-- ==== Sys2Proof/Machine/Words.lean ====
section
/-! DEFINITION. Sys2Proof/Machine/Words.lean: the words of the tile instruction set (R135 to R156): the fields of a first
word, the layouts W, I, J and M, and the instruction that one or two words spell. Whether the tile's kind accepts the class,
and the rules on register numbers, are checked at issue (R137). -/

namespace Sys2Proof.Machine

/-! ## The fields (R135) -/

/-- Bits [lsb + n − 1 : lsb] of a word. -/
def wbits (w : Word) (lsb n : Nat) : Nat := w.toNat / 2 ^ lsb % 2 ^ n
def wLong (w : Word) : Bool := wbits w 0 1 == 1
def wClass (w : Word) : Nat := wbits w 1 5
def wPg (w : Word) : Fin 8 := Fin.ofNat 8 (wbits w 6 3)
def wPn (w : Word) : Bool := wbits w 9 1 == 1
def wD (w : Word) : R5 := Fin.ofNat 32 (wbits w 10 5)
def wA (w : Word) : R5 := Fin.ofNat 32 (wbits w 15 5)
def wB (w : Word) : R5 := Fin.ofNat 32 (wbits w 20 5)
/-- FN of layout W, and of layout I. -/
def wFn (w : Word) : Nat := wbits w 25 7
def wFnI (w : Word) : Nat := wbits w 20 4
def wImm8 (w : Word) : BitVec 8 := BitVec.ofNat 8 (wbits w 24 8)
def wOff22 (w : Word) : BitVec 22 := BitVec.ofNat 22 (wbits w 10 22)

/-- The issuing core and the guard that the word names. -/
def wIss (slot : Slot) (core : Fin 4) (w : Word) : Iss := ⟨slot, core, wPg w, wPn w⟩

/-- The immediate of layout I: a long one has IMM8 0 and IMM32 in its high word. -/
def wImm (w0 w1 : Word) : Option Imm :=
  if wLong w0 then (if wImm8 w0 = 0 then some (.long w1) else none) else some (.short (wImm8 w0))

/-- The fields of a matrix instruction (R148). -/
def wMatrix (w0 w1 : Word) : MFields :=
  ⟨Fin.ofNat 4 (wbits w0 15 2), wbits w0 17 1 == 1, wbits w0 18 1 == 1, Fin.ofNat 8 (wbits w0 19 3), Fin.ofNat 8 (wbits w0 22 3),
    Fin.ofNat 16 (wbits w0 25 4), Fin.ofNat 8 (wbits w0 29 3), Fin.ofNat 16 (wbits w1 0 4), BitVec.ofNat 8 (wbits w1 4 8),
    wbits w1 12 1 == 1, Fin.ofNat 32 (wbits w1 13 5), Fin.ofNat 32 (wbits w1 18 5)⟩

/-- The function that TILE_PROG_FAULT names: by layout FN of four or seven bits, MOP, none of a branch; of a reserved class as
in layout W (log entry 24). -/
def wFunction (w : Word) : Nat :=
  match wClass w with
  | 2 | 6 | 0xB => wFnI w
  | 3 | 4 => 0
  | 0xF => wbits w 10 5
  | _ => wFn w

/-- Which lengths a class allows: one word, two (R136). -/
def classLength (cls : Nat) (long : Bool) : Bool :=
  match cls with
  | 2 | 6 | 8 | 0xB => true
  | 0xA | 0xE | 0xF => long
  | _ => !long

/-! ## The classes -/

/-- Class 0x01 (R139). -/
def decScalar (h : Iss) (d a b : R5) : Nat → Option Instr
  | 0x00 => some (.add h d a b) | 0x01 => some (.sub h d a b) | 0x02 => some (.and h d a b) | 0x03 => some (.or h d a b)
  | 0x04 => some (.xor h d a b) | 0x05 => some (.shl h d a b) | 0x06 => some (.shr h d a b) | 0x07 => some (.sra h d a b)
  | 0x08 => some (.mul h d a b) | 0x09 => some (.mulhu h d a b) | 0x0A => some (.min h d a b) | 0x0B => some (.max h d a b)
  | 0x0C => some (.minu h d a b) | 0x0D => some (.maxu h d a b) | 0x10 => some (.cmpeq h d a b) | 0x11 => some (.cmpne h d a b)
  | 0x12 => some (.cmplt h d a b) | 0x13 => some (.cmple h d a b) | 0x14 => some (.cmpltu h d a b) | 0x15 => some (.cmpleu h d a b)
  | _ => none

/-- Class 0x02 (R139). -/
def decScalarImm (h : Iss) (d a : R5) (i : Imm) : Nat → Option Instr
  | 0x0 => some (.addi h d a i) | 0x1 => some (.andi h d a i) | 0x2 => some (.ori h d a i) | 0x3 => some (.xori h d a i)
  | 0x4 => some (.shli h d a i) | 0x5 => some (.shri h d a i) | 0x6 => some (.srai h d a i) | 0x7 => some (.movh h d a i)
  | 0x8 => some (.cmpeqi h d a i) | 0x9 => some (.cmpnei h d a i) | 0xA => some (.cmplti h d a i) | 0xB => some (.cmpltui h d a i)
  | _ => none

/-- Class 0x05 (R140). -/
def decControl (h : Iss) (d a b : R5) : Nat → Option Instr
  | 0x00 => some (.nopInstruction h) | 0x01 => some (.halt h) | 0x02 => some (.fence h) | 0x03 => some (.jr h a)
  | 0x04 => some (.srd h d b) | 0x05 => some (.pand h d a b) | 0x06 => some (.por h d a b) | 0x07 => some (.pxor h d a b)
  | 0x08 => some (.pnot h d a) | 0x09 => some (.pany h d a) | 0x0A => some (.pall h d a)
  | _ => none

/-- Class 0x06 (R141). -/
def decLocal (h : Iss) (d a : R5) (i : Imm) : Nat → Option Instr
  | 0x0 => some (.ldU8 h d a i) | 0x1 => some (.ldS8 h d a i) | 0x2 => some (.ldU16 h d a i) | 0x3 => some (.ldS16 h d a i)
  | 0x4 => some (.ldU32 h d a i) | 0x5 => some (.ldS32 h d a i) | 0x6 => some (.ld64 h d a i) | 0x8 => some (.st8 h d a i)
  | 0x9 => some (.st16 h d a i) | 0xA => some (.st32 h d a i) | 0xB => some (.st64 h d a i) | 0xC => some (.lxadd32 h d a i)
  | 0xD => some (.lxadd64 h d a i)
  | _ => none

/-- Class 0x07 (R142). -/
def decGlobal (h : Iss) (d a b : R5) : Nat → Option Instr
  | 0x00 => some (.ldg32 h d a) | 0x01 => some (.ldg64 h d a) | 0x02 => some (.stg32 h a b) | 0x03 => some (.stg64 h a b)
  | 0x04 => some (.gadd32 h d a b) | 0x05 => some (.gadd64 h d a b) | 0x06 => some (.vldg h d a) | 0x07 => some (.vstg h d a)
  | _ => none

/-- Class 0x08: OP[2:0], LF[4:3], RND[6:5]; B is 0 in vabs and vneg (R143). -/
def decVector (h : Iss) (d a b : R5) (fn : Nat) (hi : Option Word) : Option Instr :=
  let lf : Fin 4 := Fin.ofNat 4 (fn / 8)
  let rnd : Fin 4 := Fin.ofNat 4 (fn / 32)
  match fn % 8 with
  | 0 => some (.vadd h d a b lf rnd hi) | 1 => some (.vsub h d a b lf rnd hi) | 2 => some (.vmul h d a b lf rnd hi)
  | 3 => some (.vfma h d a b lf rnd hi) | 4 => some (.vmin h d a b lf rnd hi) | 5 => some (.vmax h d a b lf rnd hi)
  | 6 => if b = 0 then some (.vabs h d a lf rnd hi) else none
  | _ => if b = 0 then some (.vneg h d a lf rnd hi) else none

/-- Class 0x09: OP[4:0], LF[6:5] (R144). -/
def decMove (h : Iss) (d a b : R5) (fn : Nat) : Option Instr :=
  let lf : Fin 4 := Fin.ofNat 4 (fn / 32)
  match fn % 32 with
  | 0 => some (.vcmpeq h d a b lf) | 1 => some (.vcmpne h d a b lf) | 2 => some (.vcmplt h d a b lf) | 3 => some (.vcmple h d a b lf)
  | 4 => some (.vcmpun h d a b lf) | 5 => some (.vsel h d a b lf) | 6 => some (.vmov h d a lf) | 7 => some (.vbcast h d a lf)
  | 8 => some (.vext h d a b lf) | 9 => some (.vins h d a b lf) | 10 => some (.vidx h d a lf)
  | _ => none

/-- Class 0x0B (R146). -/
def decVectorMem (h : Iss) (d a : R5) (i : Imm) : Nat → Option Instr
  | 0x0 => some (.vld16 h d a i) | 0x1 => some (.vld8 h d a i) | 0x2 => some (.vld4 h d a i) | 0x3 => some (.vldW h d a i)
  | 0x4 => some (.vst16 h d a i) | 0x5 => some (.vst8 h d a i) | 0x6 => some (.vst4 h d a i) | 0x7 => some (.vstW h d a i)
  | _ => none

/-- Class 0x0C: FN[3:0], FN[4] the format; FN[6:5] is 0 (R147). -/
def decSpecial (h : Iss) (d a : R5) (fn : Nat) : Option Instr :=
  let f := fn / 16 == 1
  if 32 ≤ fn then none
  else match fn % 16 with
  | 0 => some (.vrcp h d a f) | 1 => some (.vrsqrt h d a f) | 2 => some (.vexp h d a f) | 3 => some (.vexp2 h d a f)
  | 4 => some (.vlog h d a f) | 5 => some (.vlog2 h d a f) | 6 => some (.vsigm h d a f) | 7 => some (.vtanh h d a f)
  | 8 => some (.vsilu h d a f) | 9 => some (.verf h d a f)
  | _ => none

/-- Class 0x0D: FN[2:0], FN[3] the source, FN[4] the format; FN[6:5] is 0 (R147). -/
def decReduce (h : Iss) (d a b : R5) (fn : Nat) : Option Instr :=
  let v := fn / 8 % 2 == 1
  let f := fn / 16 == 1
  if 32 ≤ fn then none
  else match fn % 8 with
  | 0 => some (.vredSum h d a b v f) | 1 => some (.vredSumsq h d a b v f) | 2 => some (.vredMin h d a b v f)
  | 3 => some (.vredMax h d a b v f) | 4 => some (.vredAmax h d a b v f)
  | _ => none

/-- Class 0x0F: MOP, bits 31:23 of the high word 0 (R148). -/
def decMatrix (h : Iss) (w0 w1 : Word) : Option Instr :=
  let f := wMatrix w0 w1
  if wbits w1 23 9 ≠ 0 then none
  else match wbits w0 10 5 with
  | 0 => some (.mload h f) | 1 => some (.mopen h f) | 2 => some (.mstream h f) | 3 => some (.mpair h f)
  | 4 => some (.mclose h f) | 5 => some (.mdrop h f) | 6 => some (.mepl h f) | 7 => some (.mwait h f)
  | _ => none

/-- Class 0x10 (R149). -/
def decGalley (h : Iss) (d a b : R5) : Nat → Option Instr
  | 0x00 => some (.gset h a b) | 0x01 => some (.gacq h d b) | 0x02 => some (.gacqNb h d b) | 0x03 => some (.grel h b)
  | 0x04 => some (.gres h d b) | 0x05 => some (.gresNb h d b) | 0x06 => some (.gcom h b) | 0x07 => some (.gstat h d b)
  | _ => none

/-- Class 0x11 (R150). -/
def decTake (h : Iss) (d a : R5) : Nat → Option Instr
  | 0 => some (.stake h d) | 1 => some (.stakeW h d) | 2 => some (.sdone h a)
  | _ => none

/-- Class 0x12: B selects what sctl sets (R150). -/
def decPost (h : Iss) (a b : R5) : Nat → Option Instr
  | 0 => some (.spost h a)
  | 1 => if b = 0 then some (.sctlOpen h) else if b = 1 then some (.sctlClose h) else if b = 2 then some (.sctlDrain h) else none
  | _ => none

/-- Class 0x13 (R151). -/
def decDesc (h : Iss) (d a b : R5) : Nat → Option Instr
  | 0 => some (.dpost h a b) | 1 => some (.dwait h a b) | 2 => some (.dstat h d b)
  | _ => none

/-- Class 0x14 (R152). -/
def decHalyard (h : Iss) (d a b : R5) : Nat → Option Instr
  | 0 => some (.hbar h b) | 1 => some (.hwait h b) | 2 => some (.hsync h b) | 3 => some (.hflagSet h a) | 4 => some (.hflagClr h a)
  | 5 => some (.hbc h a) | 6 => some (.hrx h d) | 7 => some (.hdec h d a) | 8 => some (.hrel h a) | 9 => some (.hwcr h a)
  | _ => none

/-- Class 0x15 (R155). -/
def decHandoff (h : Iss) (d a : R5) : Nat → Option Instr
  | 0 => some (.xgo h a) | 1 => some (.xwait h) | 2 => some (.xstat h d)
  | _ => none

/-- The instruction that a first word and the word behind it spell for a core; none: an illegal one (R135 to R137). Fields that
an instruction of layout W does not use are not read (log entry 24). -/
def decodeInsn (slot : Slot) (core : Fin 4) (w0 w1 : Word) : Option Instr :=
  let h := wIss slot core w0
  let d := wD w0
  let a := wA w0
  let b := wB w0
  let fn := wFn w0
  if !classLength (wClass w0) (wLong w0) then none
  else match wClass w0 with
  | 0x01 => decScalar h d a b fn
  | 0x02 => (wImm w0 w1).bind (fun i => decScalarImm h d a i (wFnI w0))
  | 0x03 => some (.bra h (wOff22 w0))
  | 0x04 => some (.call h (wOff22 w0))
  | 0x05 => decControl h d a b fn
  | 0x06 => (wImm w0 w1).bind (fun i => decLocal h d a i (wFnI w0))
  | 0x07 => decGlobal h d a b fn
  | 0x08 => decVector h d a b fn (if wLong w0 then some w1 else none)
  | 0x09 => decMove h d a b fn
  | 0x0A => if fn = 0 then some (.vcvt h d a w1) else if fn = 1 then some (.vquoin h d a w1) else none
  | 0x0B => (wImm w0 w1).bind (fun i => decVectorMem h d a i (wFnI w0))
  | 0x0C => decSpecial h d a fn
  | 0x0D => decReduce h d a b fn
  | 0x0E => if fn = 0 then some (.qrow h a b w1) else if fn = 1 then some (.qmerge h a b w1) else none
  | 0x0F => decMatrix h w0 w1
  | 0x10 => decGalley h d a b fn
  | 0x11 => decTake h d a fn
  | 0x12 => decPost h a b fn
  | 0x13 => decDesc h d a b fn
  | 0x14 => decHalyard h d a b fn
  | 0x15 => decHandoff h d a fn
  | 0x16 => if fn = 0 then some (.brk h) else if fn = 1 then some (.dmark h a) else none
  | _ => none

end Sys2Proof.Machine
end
- - - -
§ AIM OF THE EXERCISE: Begin with the line that contains "decDesc h d a b fn" and set down each line exactly until the records above end, including the final line.

§ YOUR SOLUTION:
  | 0x13 => decDesc h d a b fn
  | 0x14 => decHalyard h d a b fn
  | 0x15 => decHandoff h d a fn
  | 0x16 => if fn = 0 then some (.brk h) else if fn = 1 then some (.dmark h a) else none
  | _ => none

end Sys2Proof.Machine
end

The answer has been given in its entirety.